PROBLEM STATEMENT: Word for word, restate the lines of the data from the first through the one containing "CRC (R172) -/", and nothing else.

RECORDS:
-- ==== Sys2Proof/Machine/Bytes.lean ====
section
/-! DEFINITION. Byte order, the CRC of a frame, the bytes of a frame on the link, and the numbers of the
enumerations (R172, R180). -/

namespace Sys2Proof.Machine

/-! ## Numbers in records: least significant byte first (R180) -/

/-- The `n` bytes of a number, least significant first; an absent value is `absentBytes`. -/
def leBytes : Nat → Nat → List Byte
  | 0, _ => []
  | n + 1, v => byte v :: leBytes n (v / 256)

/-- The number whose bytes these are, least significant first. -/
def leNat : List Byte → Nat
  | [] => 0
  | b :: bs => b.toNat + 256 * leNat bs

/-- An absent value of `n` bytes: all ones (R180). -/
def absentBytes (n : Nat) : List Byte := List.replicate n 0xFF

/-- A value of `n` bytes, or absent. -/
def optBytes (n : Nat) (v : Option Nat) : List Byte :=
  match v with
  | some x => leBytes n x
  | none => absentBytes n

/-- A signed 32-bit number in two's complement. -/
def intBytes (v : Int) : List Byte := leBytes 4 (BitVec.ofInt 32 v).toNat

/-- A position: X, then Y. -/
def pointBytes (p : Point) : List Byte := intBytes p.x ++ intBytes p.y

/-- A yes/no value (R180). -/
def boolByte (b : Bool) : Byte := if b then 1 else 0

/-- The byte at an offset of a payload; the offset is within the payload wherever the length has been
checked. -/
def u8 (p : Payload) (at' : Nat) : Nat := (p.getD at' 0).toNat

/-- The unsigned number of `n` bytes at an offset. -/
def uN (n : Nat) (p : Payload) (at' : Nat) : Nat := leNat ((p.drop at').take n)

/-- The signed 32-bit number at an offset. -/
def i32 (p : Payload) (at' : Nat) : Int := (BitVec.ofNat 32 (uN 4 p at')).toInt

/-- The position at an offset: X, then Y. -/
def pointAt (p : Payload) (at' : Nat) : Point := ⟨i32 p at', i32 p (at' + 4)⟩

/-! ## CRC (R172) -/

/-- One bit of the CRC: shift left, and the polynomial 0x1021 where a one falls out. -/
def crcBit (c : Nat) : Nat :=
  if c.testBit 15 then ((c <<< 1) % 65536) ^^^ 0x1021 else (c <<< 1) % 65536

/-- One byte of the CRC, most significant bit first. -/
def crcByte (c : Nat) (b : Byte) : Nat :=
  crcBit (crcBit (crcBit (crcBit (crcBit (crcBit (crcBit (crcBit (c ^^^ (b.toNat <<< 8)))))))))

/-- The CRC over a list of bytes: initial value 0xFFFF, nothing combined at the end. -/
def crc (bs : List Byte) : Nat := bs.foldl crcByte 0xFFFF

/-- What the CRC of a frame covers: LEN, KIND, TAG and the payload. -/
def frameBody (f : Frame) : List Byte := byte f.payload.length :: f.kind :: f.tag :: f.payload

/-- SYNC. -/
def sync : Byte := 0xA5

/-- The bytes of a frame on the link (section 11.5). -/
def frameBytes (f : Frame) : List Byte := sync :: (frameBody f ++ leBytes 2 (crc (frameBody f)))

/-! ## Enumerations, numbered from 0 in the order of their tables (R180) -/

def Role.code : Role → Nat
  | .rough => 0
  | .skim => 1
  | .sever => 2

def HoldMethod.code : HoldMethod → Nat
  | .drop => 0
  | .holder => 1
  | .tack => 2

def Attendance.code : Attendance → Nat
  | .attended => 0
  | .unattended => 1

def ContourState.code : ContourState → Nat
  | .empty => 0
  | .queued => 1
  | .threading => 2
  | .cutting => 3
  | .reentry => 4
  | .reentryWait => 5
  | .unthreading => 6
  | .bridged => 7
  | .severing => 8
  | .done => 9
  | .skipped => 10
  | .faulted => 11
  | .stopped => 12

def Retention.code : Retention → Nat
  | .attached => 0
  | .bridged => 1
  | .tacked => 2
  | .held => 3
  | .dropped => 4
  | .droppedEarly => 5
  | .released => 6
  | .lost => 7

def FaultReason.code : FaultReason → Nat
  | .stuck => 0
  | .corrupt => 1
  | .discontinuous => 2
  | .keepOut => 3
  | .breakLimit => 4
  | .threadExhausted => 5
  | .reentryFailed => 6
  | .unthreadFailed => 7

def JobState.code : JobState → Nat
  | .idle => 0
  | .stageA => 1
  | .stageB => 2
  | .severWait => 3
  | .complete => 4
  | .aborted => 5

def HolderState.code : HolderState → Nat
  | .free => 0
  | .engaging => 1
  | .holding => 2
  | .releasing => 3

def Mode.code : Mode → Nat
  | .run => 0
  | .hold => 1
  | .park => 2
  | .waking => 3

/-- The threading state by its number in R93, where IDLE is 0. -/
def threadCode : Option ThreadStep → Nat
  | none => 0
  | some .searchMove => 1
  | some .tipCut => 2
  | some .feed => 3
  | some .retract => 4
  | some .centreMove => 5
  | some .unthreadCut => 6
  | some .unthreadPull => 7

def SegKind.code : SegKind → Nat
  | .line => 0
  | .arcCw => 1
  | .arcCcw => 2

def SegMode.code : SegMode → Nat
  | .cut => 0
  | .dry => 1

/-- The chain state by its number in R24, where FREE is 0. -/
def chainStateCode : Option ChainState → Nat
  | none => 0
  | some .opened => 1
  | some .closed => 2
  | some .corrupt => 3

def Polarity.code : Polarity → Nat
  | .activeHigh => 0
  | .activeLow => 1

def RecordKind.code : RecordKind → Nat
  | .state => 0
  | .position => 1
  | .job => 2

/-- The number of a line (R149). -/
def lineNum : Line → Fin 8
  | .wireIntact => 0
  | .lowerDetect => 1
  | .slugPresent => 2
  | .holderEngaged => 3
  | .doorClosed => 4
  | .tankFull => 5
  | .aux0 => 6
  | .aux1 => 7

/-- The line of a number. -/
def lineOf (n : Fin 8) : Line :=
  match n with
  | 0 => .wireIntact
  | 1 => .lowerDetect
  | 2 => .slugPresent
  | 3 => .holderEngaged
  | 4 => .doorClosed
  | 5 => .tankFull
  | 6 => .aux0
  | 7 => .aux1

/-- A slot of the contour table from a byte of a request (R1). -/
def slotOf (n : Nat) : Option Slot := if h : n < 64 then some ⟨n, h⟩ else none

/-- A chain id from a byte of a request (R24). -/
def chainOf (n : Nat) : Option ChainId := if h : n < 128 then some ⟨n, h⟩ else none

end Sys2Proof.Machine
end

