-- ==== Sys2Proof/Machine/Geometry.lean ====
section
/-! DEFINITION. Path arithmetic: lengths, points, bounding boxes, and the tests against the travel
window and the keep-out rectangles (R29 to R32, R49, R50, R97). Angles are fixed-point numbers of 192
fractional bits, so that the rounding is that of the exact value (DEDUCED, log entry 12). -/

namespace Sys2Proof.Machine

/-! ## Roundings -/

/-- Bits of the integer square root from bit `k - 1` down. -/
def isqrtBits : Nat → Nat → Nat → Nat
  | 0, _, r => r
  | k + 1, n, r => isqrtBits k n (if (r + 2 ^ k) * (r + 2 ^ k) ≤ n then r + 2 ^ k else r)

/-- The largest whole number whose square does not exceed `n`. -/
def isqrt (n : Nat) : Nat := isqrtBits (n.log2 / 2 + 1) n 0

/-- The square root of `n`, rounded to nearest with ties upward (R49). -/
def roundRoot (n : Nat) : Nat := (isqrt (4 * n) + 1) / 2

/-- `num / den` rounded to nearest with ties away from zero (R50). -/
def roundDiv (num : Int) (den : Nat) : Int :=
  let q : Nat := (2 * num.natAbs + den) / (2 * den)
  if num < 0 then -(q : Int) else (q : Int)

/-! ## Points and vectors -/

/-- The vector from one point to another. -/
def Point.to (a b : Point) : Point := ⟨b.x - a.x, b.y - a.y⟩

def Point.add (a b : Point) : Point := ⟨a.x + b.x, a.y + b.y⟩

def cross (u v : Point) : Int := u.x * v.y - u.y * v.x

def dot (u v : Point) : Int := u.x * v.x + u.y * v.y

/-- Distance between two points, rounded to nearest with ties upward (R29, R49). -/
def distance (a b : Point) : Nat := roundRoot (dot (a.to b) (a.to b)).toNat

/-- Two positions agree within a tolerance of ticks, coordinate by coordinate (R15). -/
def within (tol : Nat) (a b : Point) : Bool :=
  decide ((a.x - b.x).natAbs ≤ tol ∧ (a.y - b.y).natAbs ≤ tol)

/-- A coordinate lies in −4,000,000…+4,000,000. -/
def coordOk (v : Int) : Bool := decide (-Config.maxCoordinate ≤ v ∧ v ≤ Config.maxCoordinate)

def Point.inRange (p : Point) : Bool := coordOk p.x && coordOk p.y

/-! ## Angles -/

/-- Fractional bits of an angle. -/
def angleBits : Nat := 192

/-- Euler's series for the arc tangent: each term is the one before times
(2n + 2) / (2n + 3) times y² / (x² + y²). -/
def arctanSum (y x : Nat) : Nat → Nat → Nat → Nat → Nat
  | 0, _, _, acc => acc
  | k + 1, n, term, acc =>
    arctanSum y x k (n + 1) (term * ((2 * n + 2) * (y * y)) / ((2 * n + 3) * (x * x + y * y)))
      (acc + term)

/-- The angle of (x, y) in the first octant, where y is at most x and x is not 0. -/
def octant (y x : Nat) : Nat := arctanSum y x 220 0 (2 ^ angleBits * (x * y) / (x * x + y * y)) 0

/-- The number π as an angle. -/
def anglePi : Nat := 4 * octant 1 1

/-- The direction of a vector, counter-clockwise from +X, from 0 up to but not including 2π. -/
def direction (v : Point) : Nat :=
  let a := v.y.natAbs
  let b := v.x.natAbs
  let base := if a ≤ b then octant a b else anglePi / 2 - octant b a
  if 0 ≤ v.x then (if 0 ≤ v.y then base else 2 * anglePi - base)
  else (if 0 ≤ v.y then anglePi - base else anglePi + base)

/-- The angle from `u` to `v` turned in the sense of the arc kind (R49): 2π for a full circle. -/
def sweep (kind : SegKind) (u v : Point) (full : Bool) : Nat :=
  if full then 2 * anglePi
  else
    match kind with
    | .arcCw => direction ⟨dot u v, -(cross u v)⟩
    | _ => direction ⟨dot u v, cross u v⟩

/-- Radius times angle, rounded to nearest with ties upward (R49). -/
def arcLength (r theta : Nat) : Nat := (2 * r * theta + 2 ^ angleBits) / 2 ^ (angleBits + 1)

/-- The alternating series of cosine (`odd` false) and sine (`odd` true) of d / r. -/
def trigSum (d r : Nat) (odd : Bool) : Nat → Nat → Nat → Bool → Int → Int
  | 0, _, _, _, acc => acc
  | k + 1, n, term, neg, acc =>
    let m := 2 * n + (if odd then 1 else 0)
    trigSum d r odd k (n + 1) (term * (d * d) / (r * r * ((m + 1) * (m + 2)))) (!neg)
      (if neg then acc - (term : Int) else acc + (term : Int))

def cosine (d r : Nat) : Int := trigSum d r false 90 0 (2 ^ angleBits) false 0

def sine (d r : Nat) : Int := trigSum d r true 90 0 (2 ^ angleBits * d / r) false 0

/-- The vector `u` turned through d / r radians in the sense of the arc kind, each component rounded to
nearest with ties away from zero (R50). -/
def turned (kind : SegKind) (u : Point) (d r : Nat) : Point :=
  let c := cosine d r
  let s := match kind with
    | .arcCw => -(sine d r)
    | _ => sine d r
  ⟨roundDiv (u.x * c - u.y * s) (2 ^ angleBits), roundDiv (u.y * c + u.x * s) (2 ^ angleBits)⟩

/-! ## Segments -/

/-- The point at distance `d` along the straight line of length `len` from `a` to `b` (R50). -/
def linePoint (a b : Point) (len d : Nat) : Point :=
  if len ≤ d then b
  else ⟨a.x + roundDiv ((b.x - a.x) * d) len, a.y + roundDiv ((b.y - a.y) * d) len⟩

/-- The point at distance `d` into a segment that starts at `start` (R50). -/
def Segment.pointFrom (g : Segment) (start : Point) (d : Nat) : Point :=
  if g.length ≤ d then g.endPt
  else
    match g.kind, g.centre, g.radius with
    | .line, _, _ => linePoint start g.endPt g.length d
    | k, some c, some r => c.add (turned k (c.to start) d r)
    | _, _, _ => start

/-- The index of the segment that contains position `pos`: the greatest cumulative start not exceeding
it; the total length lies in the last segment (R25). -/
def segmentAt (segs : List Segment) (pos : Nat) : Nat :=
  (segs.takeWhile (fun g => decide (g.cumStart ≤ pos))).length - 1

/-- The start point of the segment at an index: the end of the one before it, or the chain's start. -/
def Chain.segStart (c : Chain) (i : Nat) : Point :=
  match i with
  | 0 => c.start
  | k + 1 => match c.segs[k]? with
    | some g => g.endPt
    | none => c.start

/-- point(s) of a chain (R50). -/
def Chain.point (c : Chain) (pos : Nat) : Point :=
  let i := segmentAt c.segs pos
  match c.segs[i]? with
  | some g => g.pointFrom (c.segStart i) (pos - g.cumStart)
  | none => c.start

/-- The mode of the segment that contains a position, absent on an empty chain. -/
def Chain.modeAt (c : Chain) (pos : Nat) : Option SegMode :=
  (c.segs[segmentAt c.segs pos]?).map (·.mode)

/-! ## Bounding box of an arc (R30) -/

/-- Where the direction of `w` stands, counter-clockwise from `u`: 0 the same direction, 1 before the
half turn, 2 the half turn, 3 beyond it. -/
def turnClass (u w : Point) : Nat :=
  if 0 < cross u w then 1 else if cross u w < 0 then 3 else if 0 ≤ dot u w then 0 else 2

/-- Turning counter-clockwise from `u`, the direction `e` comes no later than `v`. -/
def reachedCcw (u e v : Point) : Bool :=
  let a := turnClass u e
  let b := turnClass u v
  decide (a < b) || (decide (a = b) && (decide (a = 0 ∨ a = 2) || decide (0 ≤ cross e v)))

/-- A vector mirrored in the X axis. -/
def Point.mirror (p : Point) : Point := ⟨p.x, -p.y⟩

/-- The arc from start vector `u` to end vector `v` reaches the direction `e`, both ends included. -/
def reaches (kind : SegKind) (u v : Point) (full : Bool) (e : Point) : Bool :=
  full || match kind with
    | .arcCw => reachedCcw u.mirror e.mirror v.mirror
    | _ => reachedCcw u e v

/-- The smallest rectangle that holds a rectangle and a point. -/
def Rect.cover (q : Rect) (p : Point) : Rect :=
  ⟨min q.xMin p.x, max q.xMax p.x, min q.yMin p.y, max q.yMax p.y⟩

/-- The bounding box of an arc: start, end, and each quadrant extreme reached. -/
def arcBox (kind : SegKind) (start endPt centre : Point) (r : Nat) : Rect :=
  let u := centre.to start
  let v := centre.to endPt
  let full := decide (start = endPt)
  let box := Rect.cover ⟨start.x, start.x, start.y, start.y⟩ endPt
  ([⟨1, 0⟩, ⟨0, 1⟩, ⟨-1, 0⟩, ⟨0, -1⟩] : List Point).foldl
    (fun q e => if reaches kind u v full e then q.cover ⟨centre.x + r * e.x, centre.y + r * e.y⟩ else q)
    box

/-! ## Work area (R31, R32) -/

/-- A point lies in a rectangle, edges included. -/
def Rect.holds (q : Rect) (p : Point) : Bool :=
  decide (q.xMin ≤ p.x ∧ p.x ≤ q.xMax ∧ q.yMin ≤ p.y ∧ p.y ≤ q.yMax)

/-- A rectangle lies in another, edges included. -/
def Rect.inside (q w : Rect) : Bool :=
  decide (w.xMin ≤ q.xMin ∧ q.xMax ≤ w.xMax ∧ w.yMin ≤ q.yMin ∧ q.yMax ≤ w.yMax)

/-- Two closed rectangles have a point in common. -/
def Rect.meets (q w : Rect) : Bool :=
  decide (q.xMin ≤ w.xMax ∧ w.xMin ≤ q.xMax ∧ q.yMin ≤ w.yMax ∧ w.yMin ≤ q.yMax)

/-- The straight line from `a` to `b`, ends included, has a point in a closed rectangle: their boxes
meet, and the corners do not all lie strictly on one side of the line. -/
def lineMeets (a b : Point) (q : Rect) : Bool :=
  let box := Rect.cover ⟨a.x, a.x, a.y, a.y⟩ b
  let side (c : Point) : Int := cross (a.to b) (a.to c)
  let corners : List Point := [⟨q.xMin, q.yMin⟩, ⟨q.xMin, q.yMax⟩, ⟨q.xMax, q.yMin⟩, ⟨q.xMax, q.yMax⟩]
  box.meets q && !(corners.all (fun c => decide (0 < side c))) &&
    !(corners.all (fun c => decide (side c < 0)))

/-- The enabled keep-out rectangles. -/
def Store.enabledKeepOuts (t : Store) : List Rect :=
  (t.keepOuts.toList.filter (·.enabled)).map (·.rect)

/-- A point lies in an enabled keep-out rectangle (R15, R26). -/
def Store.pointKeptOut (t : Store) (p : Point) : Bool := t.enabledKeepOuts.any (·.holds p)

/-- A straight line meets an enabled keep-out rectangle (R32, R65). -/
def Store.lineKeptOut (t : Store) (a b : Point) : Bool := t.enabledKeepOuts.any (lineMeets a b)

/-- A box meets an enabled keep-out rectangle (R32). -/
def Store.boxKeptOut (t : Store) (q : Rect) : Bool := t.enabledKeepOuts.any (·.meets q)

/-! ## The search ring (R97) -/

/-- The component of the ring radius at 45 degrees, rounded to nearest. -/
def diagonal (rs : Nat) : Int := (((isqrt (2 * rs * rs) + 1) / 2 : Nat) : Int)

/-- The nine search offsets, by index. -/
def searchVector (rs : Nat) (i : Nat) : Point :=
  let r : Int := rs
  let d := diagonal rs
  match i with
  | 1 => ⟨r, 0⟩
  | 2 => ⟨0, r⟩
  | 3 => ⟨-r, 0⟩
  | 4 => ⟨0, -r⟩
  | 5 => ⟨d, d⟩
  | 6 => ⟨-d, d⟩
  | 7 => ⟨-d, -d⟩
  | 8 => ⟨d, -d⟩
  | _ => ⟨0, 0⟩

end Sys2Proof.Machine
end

THE ANSWER:
-- ==== Sys2Proof/Machine/Bytes.lean ====
section
/-! DEFINITION. Byte order, the CRC of a frame, the bytes of a frame on the link, and the numbers of the
enumerations (R172, R180). -/

namespace Sys2Proof.Machine

/-! ## Numbers in records: least significant byte first (R180) -/

/-- The `n` bytes of a number, least significant first; an absent value is `absentBytes`. -/
def leBytes : Nat → Nat → List Byte
  | 0, _ => []
  | n + 1, v => byte v :: leBytes n (v / 256)

/-- The number whose bytes these are, least significant first. -/
def leNat : List Byte → Nat
  | [] => 0
  | b :: bs => b.toNat + 256 * leNat bs

/-- An absent value of `n` bytes: all ones (R180). -/
def absentBytes (n : Nat) : List Byte := List.replicate n 0xFF

/-- A value of `n` bytes, or absent. -/
def optBytes (n : Nat) (v : Option Nat) : List Byte :=
  match v with
  | some x => leBytes n x
  | none => absentBytes n

/-- A signed 32-bit number in two's complement. -/
def intBytes (v : Int) : List Byte := leBytes 4 (BitVec.ofInt 32 v).toNat

/-- A position: X, then Y. -/
def pointBytes (p : Point) : List Byte := intBytes p.x ++ intBytes p.y

/-- A yes/no value (R180). -/
def boolByte (b : Bool) : Byte := if b then 1 else 0

/-- The byte at an offset of a payload; the offset is within the payload wherever the length has been
checked. -/
def u8 (p : Payload) (at' : Nat) : Nat := (p.getD at' 0).toNat

/-- The unsigned number of `n` bytes at an offset. -/
def uN (n : Nat) (p : Payload) (at' : Nat) : Nat := leNat ((p.drop at').take n)

/-- The signed 32-bit number at an offset. -/
def i32 (p : Payload) (at' : Nat) : Int := (BitVec.ofNat 32 (uN 4 p at')).toInt

/-- The position at an offset: X, then Y. -/
def pointAt (p : Payload) (at' : Nat) : Point := ⟨i32 p at', i32 p (at' + 4)⟩

/-! ## CRC (R172) -/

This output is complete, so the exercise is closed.